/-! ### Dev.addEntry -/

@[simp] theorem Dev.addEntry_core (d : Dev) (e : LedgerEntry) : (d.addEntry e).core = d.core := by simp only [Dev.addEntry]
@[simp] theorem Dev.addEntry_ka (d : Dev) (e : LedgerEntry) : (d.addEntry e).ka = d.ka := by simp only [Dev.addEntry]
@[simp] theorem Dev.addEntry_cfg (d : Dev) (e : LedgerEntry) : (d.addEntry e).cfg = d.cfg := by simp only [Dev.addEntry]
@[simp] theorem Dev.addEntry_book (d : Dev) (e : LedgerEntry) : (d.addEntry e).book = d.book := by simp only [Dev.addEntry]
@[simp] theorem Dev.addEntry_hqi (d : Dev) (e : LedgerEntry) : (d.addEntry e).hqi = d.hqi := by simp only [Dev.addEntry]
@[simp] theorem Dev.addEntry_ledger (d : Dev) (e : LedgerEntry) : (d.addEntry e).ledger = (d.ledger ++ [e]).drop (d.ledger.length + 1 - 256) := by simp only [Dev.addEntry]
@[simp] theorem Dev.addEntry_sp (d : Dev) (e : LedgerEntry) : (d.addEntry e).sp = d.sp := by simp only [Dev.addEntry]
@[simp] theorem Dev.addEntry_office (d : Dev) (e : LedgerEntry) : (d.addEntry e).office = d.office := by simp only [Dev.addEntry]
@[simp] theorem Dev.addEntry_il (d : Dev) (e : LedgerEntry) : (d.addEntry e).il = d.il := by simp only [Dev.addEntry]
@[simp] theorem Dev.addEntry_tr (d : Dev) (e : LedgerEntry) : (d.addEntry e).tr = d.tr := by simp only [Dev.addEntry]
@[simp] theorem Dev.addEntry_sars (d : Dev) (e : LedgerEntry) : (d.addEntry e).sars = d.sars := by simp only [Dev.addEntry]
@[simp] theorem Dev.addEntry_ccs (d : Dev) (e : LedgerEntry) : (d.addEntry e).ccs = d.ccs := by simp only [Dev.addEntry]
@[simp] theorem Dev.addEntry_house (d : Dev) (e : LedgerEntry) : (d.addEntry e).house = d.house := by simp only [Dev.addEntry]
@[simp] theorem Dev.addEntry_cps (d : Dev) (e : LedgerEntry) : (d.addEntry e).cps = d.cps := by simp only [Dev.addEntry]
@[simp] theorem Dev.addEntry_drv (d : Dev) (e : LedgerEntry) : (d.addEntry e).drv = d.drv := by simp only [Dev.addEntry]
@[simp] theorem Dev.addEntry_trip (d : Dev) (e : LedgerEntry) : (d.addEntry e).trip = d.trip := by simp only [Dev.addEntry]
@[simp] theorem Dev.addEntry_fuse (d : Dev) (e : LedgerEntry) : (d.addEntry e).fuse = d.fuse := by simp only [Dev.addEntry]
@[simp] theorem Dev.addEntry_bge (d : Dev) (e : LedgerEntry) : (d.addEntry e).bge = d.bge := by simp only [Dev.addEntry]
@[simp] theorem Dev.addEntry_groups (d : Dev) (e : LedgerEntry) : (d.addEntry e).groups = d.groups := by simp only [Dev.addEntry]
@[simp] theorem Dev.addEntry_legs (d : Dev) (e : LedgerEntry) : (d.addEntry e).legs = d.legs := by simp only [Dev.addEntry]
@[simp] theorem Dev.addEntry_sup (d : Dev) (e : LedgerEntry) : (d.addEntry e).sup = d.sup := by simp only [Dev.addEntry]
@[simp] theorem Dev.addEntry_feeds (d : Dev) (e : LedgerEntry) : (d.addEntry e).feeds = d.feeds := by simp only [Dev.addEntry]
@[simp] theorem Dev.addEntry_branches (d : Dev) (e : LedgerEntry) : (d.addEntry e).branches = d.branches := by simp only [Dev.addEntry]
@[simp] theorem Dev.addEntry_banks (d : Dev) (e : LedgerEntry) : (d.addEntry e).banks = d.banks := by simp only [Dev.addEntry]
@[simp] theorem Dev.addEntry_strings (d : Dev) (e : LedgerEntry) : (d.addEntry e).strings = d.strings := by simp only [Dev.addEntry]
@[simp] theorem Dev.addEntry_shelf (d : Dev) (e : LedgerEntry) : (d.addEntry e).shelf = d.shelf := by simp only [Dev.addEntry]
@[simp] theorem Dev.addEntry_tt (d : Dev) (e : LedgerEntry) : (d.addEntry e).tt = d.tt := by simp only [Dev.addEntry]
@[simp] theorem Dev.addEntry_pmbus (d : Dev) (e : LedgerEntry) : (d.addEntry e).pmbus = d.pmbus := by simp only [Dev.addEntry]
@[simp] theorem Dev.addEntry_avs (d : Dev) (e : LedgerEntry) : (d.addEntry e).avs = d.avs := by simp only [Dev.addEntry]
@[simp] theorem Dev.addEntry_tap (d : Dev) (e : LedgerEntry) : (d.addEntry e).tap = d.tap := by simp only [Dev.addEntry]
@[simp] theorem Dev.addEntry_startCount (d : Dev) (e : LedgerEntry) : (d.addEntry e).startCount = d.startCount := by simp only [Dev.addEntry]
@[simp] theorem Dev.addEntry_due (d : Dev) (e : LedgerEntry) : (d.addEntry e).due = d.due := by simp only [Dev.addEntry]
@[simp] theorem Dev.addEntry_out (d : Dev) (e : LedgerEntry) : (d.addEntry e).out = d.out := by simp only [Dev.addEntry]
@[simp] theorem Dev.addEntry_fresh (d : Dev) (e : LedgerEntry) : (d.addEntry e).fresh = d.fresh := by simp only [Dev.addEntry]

___

## To do
Please restate only the opening stretch of the records above: every line from the first through the one containing "d.trip := by simp only [Dev.addEntry]", exactly as written.

## Answer below
/-! ### Dev.addEntry -/

@[simp] theorem Dev.addEntry_core (d : Dev) (e : LedgerEntry) : (d.addEntry e).core = d.core := by simp only [Dev.addEntry]
@[simp] theorem Dev.addEntry_ka (d : Dev) (e : LedgerEntry) : (d.addEntry e).ka = d.ka := by simp only [Dev.addEntry]
@[simp] theorem Dev.addEntry_cfg (d : Dev) (e : LedgerEntry) : (d.addEntry e).cfg = d.cfg := by simp only [Dev.addEntry]
@[simp] theorem Dev.addEntry_book (d : Dev) (e : LedgerEntry) : (d.addEntry e).book = d.book := by simp only [Dev.addEntry]
@[simp] theorem Dev.addEntry_hqi (d : Dev) (e : LedgerEntry) : (d.addEntry e).hqi = d.hqi := by simp only [Dev.addEntry]
@[simp] theorem Dev.addEntry_ledger (d : Dev) (e : LedgerEntry) : (d.addEntry e).ledger = (d.ledger ++ [e]).drop (d.ledger.length + 1 - 256) := by simp only [Dev.addEntry]
@[simp] theorem Dev.addEntry_sp (d : Dev) (e : LedgerEntry) : (d.addEntry e).sp = d.sp := by simp only [Dev.addEntry]
@[simp] theorem Dev.addEntry_office (d : Dev) (e : LedgerEntry) : (d.addEntry e).office = d.office := by simp only [Dev.addEntry]
@[simp] theorem Dev.addEntry_il (d : Dev) (e : LedgerEntry) : (d.addEntry e).il = d.il := by simp only [Dev.addEntry]
@[simp] theorem Dev.addEntry_tr (d : Dev) (e : LedgerEntry) : (d.addEntry e).tr = d.tr := by simp only [Dev.addEntry]
@[simp] theorem Dev.addEntry_sars (d : Dev) (e : LedgerEntry) : (d.addEntry e).sars = d.sars := by simp only [Dev.addEntry]
@[simp] theorem Dev.addEntry_ccs (d : Dev) (e : LedgerEntry) : (d.addEntry e).ccs = d.ccs := by simp only [Dev.addEntry]
@[simp] theorem Dev.addEntry_house (d : Dev) (e : LedgerEntry) : (d.addEntry e).house = d.house := by simp only [Dev.addEntry]
@[simp] theorem Dev.addEntry_cps (d : Dev) (e : LedgerEntry) : (d.addEntry e).cps = d.cps := by simp only [Dev.addEntry]
@[simp] theorem Dev.addEntry_drv (d : Dev) (e : LedgerEntry) : (d.addEntry e).drv = d.drv := by simp only [Dev.addEntry]
@[simp] theorem Dev.addEntry_trip (d : Dev) (e : LedgerEntry) : (d.addEntry e).trip = d.trip := by simp only [Dev.addEntry]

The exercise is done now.